> Task: Transcribe only the lines of the listing below from the one holding "def Descriptor.winoKeepSums (d" through the one holding "(List.range ((d.n +", inclusive, without any change.

[Opening Dataset content section]

/-- Bytes kept for one transformed plane of a strip. -/
def Descriptor.planeBytes (d : Descriptor) : Nat := tensorBytes d.winoFormat 128 d.k

/-- Phase 1 leaves its planes in the workspace: two strips, each of sixteen planes (R183). DESIGN CHOICE: strip s takes
half s mod 2, and position planes lie behind all transformed ones (log 12). -/
def Descriptor.winoKeepInput (d : Descriptor) (base : Nat) (planes : List (List Memory × NumFlags)) (m : Memory) : Memory :=
  planes.zipIdx.foldl (fun m st => st.1.1.zipIdx.foldl (fun m pl =>
    Memory.writeBytes m (base + (st.2 % 2 * 16 + pl.2) * d.planeBytes)
      (Memory.readBytes pl.1 0 (tensorBytes d.winoFormat (d.winoIn st.2) d.k))) m) m

/-- The raw drains of phase 2 leave the position values of each column group of 256 there, in FP32 (R182, R183). -/
def Descriptor.winoKeepSums (d : Descriptor) (base : Nat) (sums : List (List (List Accum))) (m : Memory) : Memory :=
  (List.range d.winoStrips).foldl (fun m s => (List.range 16).foldl (fun m xi =>
    (List.range ((d.n + 255) / 256)).foldl (fun m g =>
      Memory.writeBytes m (base + 32 * d.planeBytes + s % 2 * 2097152 + xi * 131072)
        ((sums.getD (s * 16 + xi) []).flatMap fun r => ((r.drop (256 * g)).take 256).flatMap fun a => wordBytes a.f32)) m) m) m

/-- The activation row time of a CONV: dense channels-last rows of other than whole K steps take two
(R176). -/
def Descriptor.convRow (d : Descriptor) : Nat :=
  rowTime d.fmtA d.fmtB * (if d.geo.layout = 2 ∧ d.k % 64 ≠ 0 then 2 else 1)

/-- One past the last byte of the output maps. -/
def Descriptor.mapsEnd (d : Descriptor) : Nat := d.cOff + mapsBytes d.fmtC d.geo.layout d.n d.m d.batch

/-- The time of a Winograd descriptor for its tiles in strips of 128 (R184). -/
def Descriptor.winoCycles (d : Descriptor) : Nat :=
  let tiles := d.winoTiles
  let groups := (d.n + 255) / 256
  let strip (t : Nat) : Nat :=
    let a := groups * 16 * ((d.k + 63) / 64) * (64 + t * rowTime d.winoFormat d.fmtB)
    let w := (16 * t * d.k + 63) / 64 + (16 * t * d.n + 63) / 64
    max a w
  let edge := (16 * min 128 tiles * (d.k + d.n) + 63) / 64
  total ((List.range ((tiles + 127) / 128)).map fun k => strip (min 128 (tiles - 128 * k))) + edge + 131

/-- CONV outside the Margin engine: on the arrays its results are written when its last bank has drained. -/
def State.convGo (j : Job) (slot : Nat) (i : InFlight) (steps : List EpiStep) (s : State) : State :=
  let d := i.desc
  let g := d.geo
  let ma := j.bytes slot d.aObj
  let mb := j.bytes slot d.bObj
  let pad := d.padValue
  let outs := d.batch * mapElems g.layout d.n d.m
  let writes (image : Nat → Product) : Memory × NumFlags :=
    d.writeMaps (j.bytes slot d.cObj) steps ((List.range d.batch).map image)
  if d.n = 0 ∨ d.batch = 0 then s.acted j slot i stEmpty {} 0 0 0
  else if d.k = 0 then
    let w := writes fun _ => d.zeroImage
    (s.store j slot d.cObj d.mapsEnd fun _ => w.1).acted j slot i stOk ((pad.2.or w.2).or { kZero := true }) 0 0
      (epiCycles steps outs)
  else if g.depthwise then
    let w := writes (d.depthImage ma mb pad.1)
    (s.store j slot d.cObj d.mapsEnd fun _ => w.1).acted j slot i stOk (pad.2.or w.2) 0 0
      ((outs + 63) / 64 * (g.kh * g.kw + (if steps.any fun e => decide (8 ≤ e.op) then 3 else 0)) + 12)
  else if d.flag 11 then
    let planes := d.winoInput ma pad.1
    let kept := s.updJob j.id fun x => { x with
      local_ := d.winoKeepInput (workspaceBase x.chain.plateLocal slot) planes x.local_ }
    (kept.addDigest j slot false).onArrays j slot i (pad.2.or (allFlags planes)) (d.winoWork planes mb)
      d.winoCycles
  else
    let work := { arrayWork d.fmtA d.fmtB d.convRow (drainOf steps) [(d.convRows ma pad.1, d.convCols mb)] with int := d.int }
    let mt := min (d.batch * d.m) (tileRows d.fmtA d.fmtB)
    (s.addDigest j slot d.int).onArrays j slot i pad.2 work
      (arrayCycles work.tiles (epiCycles steps (mt * min d.n (outColumns d.fmtA d.fmtB))))

/-- The last bank of a CONV has drained: the output maps are written (R106, R107, R182). -/
def State.convDone (j : Job) (slot : Nat) (i : InFlight) (s : State) : State :=
  let d := i.desc
  s.withEpilogue j slot d d.m d.n false (fun steps =>
    let sums := d.winoSums i.work.results
    let rows := chunksOf d.m d.batch (resultsOf d.fmtA d.fmtB [(d.batch * d.m, d.n)] i.work.results).flatten
    let images := if d.flag 11 then (List.range d.batch).map (d.winoProduct sums) else rows.map (productFrom d.int)
    let w := d.writeMaps (j.bytes slot d.cObj) steps images
    let s1 := if d.flag 11 then s.updJob j.id fun x =>
        { x with local_ := d.winoKeepSums (workspaceBase x.chain.plateLocal slot) sums x.local_ }
      else s
    (s1.store j slot d.cObj d.mapsEnd fun _ => w.1).acted j slot i stOk w.2 0 0 i.cycles)

/-! ## POOL (R186) -/

/-- The FP32 value of 1 / n. -/
def f32Recip (n : Nat) : Word :=
  (toF32 (.fin false (2 ^ 64 / max 1 n * 2 + (if 2 ^ 64 % max 1 n = 0 then 0 else 1)) (-65))).1

/-- The mean of pooled values: their sum in order times the reciprocal of their number (R186). -/
def poolMean (xs : List (Word × NumFlags)) : Word × NumFlags :=
  if xs.isEmpty then (0, {})
  else
    let t := sumOrder xs
    let r := fMul t.1 (f32Recip xs.length)
    (r.1, t.2.or r.2)

/-- One pooled result from its taps: values with pads, and whether each lies inside the map. -/
def poolValue (sub : Nat) (taps : List ((Word × NumFlags) × Bool)) : Word × NumFlags :=
  match sub with
  | 0 =>
    match taps with
    | [] => (0, {})
    | x :: r => ((r.map (·.1.1)).foldl fMax x.1.1, allFlags (taps.map (·.1)))
  | 1 => poolMean ((taps.filter (·.2)).map (·.1))
  | _ => poolMean (taps.map (·.1))

/-- The pool of one image; `value` gives a tap in FP32, with the flags of its conversion. -/
def Descriptor.poolImage (d : Descriptor) (value : Nat → Nat → Nat × Nat → Word × NumFlags) : Product where
  rows := (List.range d.m).map fun p => (List.range d.n).map fun c =>
    poolValue d.sub (d.geo.taps.map fun t => (value c p t, d.geo.inside p t))

/-- POOL on the Wash unit. -/
def State.poolGo (j : Job) (slot : Nat) (i : InFlight) (steps : List EpiStep) (s : State) : State :=
  let d := i.desc
  let ma := j.bytes slot d.aObj
  let pad := d.padValue
  if d.n = 0 ∨ d.batch = 0 then s.acted j slot i stEmpty {} 0 0 0
  else
    let w := d.writeMaps (j.bytes slot d.cObj) steps ((List.range d.batch).map fun b =>
      d.poolImage fun c p t => toF32 (d.tapValue ma pad.1 b c p t))
    let outs := d.batch * mapElems d.geo.layout d.n d.m
    (s.store j slot d.cObj d.mapsEnd fun _ => w.1).acted j slot i stOk (pad.2.or w.2) 0 0
      ((outs + 63) / 64 * (d.geo.kh * d.geo.kw + (if d.sub = 0 then 0 else 1)) + epiCycles steps outs)

/-! ## The Margin engine (R187 to R192) -/

/-- Sample `x` of a row of raw pixels of 8, 10 or 12 bits (R188). -/
def rawSample (m : Memory) (row bits x : Nat) : Nat :=
  let at_ (k : Nat) : Nat := (Memory.read m (row + k)).toNat
  if bits = 8 then at_ x
  else if bits = 10 then
    let q := 5 * (x / 4)
    4 * at_ (q + x % 4) + at_ (q + 4) / 2 ^ (2 * (x % 4)) % 4
  else
    let q := 3 * (x / 2)
    16 * at_ (q + x % 2) + at_ (q + 2) / 2 ^ (4 * (x % 2)) % 16

/-- Sample (c, p) of image b as the Margin engine reads it (R188, R190). -/
def Descriptor.marginSample (d : Descriptor) (m : Memory) (b c p : Nat) : Num :=
  let g := d.geo
  if d.op = 2 ∧ d.sub ≠ 0 then
    let pitch := rawPitch d.sub d.k g.inW
    let size := rawBytes d.sub d.k g.inW g.inH
    let base := d.aOff + b * ((size + 63) / 64 * 64)
    let x := p % g.inW
    let y := p / g.inW
    .fin false (if rawInterleaved d.sub then rawSample m (base + y * pitch) (rawBits d.sub) (x * d.k + c)
      else rawSample m (base + (c * g.inH + y) * pitch) (rawBits d.sub) x) 0
  else d.inElem m b c p

/-- (sample - OFFSET) x SCALE with one rounding (R189, R190). -/
def normalise (norm : Option Memory) (c : Nat) (x : Num) : Word × NumFlags :=
  match norm with
  | none => toF32 x
  | some m =>
    let o := ofF32 (Memory.readWord m (4 + 8 * c))
    let k := ofF32 (Memory.readWord m (8 + 8 * c))
    withInvalid [x, o, k] (numMul (numAdd x (numNeg o)) k)

/-- One tap on the Margin engine: padding applies to the normalised values. -/
def Descriptor.marginTap (d : Descriptor) (m : Memory) (norm : Option Memory) (b c p : Nat) (t : Nat × Nat) :
    Word × NumFlags :=
  match d.geo.resolve (d.geo.tapX p t.2) (d.geo.tapY p t.1) with
  | some q => normalise norm c (d.marginSample m b c q)
  | none => (d.word 13, {})

/-- The convolution of one image by fused multiply-add in r order (R190). -/
def Descriptor.marginImage (d : Descriptor) (ma mb : Memory) (norm : Option Memory) (b : Nat) : Product :=
  let g := d.geo
  let shape := d.filterShape
  { rows := (List.range d.m).map fun p => (List.range d.n).map fun n =>
      let xs := if g.depthwise then g.taps.map fun t => d.marginTap ma norm b n p t
        else g.taps.flatMap fun t => (List.range d.k).map fun c => d.marginTap ma norm b c p t
      let ws := readRowPairs mb d.bOff d.fmtB shape.1 shape.2 n
      (List.zip xs ws).foldl (fun acc x =>
        let r := fFma x.1.1 x.2.1 acc.1
        (r.1, ((acc.2.or x.1.2).or x.2.2).or r.2)) (0, {}) }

[Closing Dataset content section]

> Expected output:
def Descriptor.winoKeepSums (d : Descriptor) (base : Nat) (sums : List (List (List Accum))) (m : Memory) : Memory :=
  (List.range d.winoStrips).foldl (fun m s => (List.range 16).foldl (fun m xi =>
    (List.range ((d.n + 255) / 256)).foldl (fun m g =>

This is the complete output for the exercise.